Stored data
/-- Conditions on the channel named at place i, against the channels before it (R99, run.create). -/
def runChannelFields (s : State) (r : Run) (i : Nat) (h : BitVec 32) : List FieldCheck :=
  match channelOf s h with
  | none => []
  | some c =>
    let len := fun (c : Channel) => (plateOf s c.plate).map fun p => repeatLength p r.pitch
    let sameBar := (r.channels.take i).findIdx? fun g => (channelOf s g).any fun d => d.bar == c.bar
    let first := (r.channels.head?.bind (channelOf s)).getD c
    let p := plateOf s c.plate
    [(c.lane == r.lane, 0), (r.pitch == 0 || p.all (fun p => p.format < 2), 1),
     (sameBar.isNone, 28 + 4 * sameBar.getD 0),
     (len c == len first, 28 + 4 * i),
     (!(r.pitch == 1 && p.any fun p => p.format == 1 && p.lines % 2 == 1), 28 + 4 * i)]

/-- Guaranteed payload of a bar's lane pair in bit/s (R30, R276): 0 for a link that is not enabled. -/
def laneLimit (s : State) (b : Nat) : Nat :=
  let k := s.sett.links.getD b {}
  if !k.configured ∨ k.state = .disabled then 0
  else
    let rate := match k.trained with
      | some t => min k.rateCfg t
      | none => k.rateCfg
    match rate with
    | 0 => 14700000000
    | 1 => 22900000000
    | _ => 29400000000

/-- Plate bytes that a channel reads per device line (R91). -/
def bytesPerLine (s : State) (r : Run) (c : Channel) : Nat :=
  match ((plateOf s c.plate).map fun p => p.format).getD 0, r.pitch with
  | 0, 0 => c.dotWidth / 4
  | 0, _ => c.dotWidth / 2
  | 1, 0 => c.dotWidth
  | 1, _ => 2 * c.dotWidth
  | 2, _ => c.dotWidth / 4
  | _, _ => 3 * c.dotWidth / 8

/-- Charge of a channel to budget 6: the plate size at admission × rate over switch_min_lines, rounded up (R83, R91). -/
def loadRate (s : State) (r : Run) (h : BitVec 32) (c : Channel) : Nat :=
  if r.switchMin = 0 then 0
  else
    let size := match r.admitted.find? (fun e => e.1 == h) with
      | some e => e.2.1
      | none => ((plateOf s c.plate).map plateSize).getD 0
    ceilDiv (size * r.maxRate) r.switchMin

/-- The budgets of run.create (R91, R136). -/
def runBudgets (s : State) (r : Run) : List Budget :=
  let bars := sortBy (fun b : Nat => (b : Int)) (runBars s r)
  let on := fun (b : Nat) (f : Run → Channel → Nat) => laneDemand s [r] fun r _ c => if c.bar = b then f r c else 0
  bars.map (fun b => ⟨1, 1, b, 1, 10880000000, on b fun r c => c.dotWidth * r.maxRate, false⟩) ++
  bars.map (fun b => ⟨2, 1, b, 2, laneLimit s b, on b fun r c => c.dotWidth * c.dropBits * r.maxRate, false⟩) ++
  [⟨3, 0, 0, 3, 48000000000, laneDemand s [r] fun r _ c => bytesPerLine s r c * r.maxRate, false⟩,
   ⟨6, 0, 0, 3, 4400000000, laneDemand s [r] (loadRate s), false⟩,
   ⟨7, 4, 0, 6, if (runChannels s r).any fun e => e.2.dropBits == 3 then 64000 else 100000, r.maxRate, false⟩] ++
  bars.map (fun b => ⟨16, 1, b, 4, 1048576, on b fun _ c => screenDemand s c (newestScreen c c.screenStaged), false⟩)

/-- The device refuses new runs: a rank in band 2 (R382), a zone without protection (R472). -/
def runsBarred (s : State) : Except OpErr Unit := do
  let hottest := s.mem.temp.foldl max (s.mem.temp.headD 0)
  require (!(s.mem.band.any fun b => b == 2)) ⟨stState, leS 4 hottest⟩
  require (!s.thermal.bare.any id) (plainErr stState)

/-- A run with another pitch holds reservations on a bar of a candidate (R170). -/
def pitchClash (s : State) (r : Run) : Bool :=
  s.objs.runs.live.any fun e => e.2.state.reserves && e.2.pitch != r.pitch &&
    (runBars s e.2).any fun b => (runBars s r).contains b

/-- run.create (0x0401, R80, R91, R99, R170, R382, R472, R529). -/
def opRunCreate : OpDef where
  code := 0x0401
  trained := true
  len b := 28 ≤ b.length && b.length == 28 + 4 * byteAt b 2
  named m := (runHandles m.payload).zipIdx.map fun e => ⟨[tyChannel], e.1, 44 + 4 * e.2⟩
  fields m s :=
    let b := m.payload
    let r := newRun b
    [within r.lane 0 3 0, within r.pitch 0 1 1, within (byteAt b 2) 1 8 2, reserved b 3 1, within r.maxRate 1 100000 4,
     reserved b 24 4] ++ r.channels.zipIdx.flatMap fun e => runChannelFields s r e.2 e.1
  body m s := do
    let r := newRun m.payload
    require ((runChannels s r).all fun e => e.2.run == 0) (plainErr stState)
    require (!pitchClash s r) (plainErr stState)
    require (!(auditLock s && !auditSlotFree s)) (plainErr stState)
    runsBarred s
    let adm := (runChannels s r).map fun e =>
      let p := plateOf s e.2.plate
      (e.1, (p.map plateSize).getD 0, (p.map fun p => p.format).getD 0, (p.map fun p => p.width).getD 0)
    let (i, t) ← orErr (s.objs.runs.create { r with admitted := adm }) (plainErr stNoSpace)
    admitAll (runBudgets s r)
    let h := t.handle tyRun i
    -- R410: with a run created, VDD_F is at least 0.72 V
    let s1 := commandVdd (max 720 s.fabric.vddMv) { s with objs := { s.objs with runs := t } }
    .ok { state := r.channels.foldl (fun s c => setChannel s c fun c => { c with run := h }) s1, handle := some h }

/-- Whether the lane of a run has another run in a state. -/
def laneHas (s : State) (h : BitVec 32) (lane : Nat) (p : RunState → Bool) : Bool :=
  s.objs.runs.live.any fun e => e.2.lane == lane && p e.2.state && s.objs.runs.handle tyRun e.1 != h

/-- run.start (0x0402, R79, R84, R215, R382, R472). -/
def opRunStart : OpDef where
  code := 0x0402
  trained := true
  types := [tyRun]
  len b := b.length == 0
  body m s := do
    let r ← orErr (runOf s m.handle) (plainErr stNoHandle)
    require (r.state == .created && s.pos.configured) (plainErr stState)
    let follows := laneHas s m.handle r.lane RunState.active
    require (!(follows && laneHas s m.handle r.lane (· == .queued))) (plainErr stState)
    runsBarred s
    if follows then okState (setRun s m.handle fun r => { r with state := .queued })
    else
      let first := max r.startLine (earliestFirst s r)
      let s1 := armRun m.handle first s
      if first = r.startLine then okState s1 else okLate s1 (le 6 first)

### WHAT TO PRODUCE:
Your answer consists solely of the lines from the top of the records above through the line that contains "let len := fun", each echoed exactly.

### TASK ANSWER:
/-- Conditions on the channel named at place i, against the channels before it (R99, run.create). -/
def runChannelFields (s : State) (r : Run) (i : Nat) (h : BitVec 32) : List FieldCheck :=
  match channelOf s h with
  | none => []
  | some c =>
    let len := fun (c : Channel) => (plateOf s c.plate).map fun p => repeatLength p r.pitch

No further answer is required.